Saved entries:
..........

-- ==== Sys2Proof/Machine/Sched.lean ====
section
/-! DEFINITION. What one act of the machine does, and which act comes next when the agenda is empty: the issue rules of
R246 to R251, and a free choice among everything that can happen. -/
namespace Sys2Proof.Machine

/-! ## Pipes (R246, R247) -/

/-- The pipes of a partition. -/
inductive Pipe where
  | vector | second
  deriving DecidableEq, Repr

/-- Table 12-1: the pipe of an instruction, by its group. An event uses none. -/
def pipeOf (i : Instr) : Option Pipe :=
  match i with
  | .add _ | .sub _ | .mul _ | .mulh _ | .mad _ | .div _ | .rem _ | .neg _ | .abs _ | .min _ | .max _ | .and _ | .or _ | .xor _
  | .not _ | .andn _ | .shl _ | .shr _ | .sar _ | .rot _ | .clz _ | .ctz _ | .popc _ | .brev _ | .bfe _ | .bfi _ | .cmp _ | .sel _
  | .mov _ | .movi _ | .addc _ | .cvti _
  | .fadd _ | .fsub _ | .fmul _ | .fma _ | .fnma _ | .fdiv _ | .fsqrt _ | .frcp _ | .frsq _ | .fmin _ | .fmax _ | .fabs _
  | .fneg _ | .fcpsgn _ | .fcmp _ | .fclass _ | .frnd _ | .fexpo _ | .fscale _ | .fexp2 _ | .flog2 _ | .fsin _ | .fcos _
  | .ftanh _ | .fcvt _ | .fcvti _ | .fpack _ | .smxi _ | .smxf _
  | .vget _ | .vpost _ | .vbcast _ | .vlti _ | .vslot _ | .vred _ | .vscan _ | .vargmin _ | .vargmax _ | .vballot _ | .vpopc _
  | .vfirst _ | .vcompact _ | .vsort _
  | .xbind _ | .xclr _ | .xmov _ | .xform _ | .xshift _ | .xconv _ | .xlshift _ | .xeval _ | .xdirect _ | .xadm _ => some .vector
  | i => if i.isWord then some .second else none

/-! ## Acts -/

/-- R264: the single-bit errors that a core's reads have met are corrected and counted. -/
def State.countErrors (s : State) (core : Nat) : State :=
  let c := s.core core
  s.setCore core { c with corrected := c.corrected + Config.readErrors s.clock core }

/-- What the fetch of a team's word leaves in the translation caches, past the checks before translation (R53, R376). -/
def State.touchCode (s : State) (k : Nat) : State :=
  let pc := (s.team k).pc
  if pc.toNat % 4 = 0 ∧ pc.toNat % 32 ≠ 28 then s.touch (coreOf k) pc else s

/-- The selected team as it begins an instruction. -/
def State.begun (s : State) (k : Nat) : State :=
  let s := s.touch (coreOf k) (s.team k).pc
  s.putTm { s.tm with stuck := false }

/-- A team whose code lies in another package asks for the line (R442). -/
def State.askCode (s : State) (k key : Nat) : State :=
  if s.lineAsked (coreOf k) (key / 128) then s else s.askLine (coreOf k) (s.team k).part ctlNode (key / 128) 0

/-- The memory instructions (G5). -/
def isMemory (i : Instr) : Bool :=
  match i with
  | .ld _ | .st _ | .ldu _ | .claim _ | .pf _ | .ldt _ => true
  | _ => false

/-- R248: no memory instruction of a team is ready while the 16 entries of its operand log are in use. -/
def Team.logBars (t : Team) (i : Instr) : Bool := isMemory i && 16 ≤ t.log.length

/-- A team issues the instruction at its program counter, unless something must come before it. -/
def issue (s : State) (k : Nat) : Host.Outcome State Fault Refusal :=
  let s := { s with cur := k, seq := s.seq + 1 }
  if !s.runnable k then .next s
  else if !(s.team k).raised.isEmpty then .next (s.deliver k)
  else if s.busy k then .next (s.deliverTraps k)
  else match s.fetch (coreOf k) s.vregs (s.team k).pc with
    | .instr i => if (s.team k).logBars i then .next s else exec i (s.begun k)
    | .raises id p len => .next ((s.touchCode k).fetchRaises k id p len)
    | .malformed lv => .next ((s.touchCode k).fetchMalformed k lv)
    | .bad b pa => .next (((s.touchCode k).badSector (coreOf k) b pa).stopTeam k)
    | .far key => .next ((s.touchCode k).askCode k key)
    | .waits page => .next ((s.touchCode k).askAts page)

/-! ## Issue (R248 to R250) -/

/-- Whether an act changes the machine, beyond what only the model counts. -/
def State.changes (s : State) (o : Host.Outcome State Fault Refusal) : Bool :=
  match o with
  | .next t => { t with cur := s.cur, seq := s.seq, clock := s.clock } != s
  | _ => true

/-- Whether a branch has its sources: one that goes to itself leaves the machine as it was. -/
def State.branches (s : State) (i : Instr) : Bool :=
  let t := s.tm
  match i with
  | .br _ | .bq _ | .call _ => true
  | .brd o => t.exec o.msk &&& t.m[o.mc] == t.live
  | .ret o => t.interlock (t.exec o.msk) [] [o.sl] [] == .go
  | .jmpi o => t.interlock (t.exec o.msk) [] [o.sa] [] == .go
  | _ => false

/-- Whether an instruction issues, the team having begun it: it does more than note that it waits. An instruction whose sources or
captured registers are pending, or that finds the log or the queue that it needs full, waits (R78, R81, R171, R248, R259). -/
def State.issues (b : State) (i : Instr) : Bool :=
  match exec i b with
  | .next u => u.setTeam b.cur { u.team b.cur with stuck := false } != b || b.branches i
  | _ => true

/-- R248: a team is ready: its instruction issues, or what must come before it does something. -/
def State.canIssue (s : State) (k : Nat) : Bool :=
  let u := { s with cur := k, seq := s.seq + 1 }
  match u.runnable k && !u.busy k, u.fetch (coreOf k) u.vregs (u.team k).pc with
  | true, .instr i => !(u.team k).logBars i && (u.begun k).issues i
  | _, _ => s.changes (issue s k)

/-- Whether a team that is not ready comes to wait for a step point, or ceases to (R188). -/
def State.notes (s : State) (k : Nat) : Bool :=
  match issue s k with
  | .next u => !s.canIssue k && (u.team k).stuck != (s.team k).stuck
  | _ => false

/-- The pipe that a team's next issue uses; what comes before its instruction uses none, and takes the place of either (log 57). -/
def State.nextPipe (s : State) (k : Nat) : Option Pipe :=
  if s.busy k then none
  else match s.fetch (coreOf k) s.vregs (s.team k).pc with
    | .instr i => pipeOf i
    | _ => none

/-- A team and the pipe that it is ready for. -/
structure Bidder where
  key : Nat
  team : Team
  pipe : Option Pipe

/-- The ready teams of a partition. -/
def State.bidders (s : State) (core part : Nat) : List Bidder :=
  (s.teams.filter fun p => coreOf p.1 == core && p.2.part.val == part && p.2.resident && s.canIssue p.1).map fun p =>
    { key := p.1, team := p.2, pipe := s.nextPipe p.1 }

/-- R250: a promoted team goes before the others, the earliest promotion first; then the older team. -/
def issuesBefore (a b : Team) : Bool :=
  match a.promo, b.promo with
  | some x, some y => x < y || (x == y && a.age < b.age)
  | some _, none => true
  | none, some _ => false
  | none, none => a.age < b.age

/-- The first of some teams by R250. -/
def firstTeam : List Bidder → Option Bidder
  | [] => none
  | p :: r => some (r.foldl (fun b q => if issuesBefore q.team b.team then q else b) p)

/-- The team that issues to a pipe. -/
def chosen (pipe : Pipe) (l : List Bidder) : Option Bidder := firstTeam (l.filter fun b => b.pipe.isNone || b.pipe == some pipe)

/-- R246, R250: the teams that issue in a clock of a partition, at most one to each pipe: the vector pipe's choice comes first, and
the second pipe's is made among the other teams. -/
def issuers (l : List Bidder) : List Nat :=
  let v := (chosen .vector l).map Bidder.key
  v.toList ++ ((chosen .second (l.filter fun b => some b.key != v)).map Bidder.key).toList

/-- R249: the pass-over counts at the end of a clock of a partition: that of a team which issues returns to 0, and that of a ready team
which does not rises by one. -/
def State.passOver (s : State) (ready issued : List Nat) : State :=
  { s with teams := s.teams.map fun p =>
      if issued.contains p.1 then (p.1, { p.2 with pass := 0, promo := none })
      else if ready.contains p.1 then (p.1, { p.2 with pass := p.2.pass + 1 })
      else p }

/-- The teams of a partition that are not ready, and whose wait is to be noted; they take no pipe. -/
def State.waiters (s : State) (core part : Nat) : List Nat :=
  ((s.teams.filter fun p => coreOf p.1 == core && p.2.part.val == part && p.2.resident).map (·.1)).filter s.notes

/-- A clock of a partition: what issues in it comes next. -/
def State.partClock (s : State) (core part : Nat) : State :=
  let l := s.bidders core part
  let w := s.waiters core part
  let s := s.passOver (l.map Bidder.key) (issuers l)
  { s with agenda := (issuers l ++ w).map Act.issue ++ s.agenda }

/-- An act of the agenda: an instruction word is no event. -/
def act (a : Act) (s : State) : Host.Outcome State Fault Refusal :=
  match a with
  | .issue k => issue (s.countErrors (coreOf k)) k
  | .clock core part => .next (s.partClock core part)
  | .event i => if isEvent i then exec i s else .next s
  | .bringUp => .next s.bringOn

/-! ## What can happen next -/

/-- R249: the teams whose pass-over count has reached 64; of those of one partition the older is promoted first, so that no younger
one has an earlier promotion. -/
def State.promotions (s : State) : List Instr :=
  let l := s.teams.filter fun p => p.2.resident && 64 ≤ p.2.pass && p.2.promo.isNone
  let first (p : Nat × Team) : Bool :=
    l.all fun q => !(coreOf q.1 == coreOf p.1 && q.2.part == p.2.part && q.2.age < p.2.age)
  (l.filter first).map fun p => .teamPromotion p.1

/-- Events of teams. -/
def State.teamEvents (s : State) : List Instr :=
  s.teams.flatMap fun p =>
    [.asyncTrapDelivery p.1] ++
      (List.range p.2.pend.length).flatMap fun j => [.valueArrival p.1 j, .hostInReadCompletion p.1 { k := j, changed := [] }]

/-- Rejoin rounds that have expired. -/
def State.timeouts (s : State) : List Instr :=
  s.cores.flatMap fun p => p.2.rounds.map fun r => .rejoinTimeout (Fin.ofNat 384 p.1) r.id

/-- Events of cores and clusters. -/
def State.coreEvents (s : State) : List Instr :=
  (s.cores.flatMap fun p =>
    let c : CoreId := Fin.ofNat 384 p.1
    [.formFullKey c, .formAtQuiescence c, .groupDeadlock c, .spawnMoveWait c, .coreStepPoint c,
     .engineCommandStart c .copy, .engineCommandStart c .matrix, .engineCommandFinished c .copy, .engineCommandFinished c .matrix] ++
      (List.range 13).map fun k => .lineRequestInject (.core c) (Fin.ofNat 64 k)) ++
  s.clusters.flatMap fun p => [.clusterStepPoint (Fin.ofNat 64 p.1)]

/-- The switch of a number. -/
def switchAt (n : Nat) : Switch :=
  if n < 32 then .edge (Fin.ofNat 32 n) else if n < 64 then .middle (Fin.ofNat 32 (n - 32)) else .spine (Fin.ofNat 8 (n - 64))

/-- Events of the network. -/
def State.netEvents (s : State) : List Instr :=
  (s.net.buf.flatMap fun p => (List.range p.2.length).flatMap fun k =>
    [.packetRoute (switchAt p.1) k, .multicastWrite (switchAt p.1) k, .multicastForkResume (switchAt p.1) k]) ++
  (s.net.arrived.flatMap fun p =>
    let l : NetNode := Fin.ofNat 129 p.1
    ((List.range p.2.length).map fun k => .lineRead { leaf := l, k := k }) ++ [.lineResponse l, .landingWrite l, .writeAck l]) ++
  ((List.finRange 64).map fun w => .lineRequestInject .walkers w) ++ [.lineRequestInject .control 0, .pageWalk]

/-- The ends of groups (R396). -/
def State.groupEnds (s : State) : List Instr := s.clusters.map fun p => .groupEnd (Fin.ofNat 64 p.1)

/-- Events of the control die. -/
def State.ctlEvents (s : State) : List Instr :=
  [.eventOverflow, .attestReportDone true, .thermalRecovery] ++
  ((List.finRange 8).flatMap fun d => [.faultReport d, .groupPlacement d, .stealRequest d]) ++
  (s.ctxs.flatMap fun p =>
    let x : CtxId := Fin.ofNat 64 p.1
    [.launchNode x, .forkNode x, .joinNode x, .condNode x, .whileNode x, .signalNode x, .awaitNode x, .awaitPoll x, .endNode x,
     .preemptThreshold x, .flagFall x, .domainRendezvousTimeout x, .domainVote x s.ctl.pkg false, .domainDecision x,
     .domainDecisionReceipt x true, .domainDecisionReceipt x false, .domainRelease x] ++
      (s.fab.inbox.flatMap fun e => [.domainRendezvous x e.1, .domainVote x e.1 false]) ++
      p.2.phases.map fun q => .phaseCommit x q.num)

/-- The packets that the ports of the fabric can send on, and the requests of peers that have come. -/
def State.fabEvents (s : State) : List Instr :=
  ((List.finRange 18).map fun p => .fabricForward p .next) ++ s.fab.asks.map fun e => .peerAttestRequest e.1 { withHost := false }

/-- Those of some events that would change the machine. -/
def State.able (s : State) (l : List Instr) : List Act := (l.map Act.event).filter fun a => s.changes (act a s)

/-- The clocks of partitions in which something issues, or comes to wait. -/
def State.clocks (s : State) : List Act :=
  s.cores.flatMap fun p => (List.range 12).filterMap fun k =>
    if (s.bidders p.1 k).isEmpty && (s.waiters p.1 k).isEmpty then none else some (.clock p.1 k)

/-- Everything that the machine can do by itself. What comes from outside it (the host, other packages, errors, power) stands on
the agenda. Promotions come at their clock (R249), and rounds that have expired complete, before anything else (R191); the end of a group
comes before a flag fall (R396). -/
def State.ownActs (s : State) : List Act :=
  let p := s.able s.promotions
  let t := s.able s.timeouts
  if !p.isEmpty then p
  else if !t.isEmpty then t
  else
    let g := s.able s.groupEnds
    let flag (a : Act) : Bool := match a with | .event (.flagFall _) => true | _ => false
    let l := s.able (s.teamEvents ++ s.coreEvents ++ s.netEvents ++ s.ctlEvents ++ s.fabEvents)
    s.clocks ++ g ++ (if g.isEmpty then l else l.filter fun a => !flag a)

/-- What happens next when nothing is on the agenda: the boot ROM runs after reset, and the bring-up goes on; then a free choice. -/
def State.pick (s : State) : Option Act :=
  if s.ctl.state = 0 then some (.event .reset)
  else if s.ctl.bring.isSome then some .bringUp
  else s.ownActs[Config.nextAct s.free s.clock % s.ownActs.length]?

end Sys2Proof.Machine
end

..........

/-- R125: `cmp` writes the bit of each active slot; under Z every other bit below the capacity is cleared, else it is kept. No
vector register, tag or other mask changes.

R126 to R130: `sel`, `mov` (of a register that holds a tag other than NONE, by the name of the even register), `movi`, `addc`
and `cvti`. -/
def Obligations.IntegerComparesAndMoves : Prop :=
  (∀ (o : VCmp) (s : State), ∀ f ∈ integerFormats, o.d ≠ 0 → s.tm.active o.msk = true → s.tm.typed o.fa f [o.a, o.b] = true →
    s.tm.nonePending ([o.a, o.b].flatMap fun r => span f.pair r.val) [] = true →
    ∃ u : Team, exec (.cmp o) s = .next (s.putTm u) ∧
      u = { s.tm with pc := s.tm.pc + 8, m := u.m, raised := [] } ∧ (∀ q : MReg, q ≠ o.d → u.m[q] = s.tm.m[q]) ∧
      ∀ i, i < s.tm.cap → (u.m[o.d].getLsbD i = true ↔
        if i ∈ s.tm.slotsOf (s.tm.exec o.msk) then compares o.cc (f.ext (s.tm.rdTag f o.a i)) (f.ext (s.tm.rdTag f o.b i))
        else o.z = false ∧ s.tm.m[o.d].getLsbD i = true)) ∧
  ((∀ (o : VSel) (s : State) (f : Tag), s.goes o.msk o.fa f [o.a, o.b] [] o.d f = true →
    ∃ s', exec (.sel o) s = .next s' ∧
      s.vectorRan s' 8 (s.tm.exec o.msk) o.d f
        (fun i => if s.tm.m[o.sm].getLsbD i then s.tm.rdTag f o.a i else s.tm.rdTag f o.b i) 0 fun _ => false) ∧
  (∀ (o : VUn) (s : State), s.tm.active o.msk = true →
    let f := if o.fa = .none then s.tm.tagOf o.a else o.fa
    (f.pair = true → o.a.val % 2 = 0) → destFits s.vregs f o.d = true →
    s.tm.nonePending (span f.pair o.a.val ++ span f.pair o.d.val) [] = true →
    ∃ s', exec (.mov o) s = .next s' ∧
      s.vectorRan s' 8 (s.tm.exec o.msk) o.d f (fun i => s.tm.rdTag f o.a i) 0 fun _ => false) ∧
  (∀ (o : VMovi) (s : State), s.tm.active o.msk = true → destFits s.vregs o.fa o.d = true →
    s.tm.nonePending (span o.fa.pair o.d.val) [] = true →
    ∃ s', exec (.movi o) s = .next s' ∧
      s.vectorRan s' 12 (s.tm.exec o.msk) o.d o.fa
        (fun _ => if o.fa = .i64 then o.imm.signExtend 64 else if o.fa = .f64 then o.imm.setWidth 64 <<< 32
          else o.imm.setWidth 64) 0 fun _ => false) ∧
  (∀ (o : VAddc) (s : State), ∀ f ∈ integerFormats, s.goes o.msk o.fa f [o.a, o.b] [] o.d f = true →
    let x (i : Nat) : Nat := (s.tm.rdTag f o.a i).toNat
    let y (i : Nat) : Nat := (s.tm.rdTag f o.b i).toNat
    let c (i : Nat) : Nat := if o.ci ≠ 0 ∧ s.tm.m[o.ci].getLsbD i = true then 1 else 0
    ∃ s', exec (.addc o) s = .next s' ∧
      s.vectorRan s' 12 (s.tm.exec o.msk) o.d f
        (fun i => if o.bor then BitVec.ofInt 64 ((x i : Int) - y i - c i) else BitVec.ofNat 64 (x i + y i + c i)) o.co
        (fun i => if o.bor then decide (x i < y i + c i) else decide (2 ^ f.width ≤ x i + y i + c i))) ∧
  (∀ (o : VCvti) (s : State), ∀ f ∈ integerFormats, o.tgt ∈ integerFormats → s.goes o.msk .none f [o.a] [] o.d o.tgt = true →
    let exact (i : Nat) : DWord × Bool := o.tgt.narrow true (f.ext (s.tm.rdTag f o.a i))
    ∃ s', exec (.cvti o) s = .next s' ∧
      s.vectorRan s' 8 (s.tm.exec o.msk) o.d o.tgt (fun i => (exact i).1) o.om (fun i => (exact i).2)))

..........

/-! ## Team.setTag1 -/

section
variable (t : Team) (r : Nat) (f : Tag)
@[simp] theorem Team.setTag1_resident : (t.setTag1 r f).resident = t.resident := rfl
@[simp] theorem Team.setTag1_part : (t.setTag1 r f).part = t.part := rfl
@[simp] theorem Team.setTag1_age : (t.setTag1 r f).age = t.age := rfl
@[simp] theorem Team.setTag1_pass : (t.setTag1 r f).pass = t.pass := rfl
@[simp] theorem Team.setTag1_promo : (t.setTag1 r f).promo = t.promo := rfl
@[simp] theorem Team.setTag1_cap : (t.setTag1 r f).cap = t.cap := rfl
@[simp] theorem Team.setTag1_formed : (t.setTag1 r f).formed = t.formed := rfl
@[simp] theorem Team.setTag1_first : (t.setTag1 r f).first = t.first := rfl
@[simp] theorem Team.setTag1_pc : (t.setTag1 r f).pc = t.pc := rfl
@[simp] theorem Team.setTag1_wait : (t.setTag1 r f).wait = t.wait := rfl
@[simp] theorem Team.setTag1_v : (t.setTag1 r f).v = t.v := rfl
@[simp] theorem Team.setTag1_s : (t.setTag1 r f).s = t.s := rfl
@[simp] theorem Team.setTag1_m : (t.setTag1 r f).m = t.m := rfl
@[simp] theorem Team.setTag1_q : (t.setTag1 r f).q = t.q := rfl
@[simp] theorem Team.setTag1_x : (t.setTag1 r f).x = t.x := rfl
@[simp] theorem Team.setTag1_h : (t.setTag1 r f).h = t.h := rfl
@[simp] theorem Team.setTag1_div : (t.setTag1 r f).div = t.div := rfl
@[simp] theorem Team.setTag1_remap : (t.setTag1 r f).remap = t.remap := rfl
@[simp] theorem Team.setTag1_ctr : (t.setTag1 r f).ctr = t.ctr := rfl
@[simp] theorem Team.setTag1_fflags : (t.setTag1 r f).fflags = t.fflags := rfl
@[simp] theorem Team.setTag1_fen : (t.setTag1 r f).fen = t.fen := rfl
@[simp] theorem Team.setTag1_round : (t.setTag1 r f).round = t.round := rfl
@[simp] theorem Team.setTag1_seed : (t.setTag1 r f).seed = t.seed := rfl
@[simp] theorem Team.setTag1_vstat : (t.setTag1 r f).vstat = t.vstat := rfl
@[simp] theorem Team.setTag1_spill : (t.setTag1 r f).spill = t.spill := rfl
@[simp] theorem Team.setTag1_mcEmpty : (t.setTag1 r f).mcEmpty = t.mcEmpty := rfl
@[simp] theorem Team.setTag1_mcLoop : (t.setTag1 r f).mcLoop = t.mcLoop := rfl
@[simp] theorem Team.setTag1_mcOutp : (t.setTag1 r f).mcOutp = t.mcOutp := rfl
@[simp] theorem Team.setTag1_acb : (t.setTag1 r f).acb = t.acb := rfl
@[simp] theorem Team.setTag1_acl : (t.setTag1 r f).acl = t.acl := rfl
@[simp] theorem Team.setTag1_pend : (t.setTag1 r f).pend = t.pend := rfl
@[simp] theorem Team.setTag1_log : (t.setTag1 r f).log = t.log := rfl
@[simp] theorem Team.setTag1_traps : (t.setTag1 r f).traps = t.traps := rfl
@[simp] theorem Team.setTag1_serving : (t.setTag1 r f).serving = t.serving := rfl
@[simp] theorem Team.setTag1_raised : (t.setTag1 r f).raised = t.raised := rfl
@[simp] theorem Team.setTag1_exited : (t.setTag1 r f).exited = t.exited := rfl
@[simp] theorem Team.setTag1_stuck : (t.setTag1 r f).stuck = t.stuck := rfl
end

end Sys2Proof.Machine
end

..........

EXERCISE INSTRUCTIONS: Please return the lines above that run from the line containing "happen next -/" to the line containing "s.teams.flatMap fun p =>", inclusive, exactly and with no other lines.

SOLUTION TO THIS TASK:
/-! ## What can happen next -/

/-- R249: the teams whose pass-over count has reached 64; of those of one partition the older is promoted first, so that no younger
one has an earlier promotion. -/
def State.promotions (s : State) : List Instr :=
  let l := s.teams.filter fun p => p.2.resident && 64 ≤ p.2.pass && p.2.promo.isNone
  let first (p : Nat × Team) : Bool :=
    l.all fun q => !(coreOf q.1 == coreOf p.1 && q.2.part == p.2.part && q.2.age < p.2.age)
  (l.filter first).map fun p => .teamPromotion p.1

/-- Events of teams. -/
def State.teamEvents (s : State) : List Instr :=
  s.teams.flatMap fun p =>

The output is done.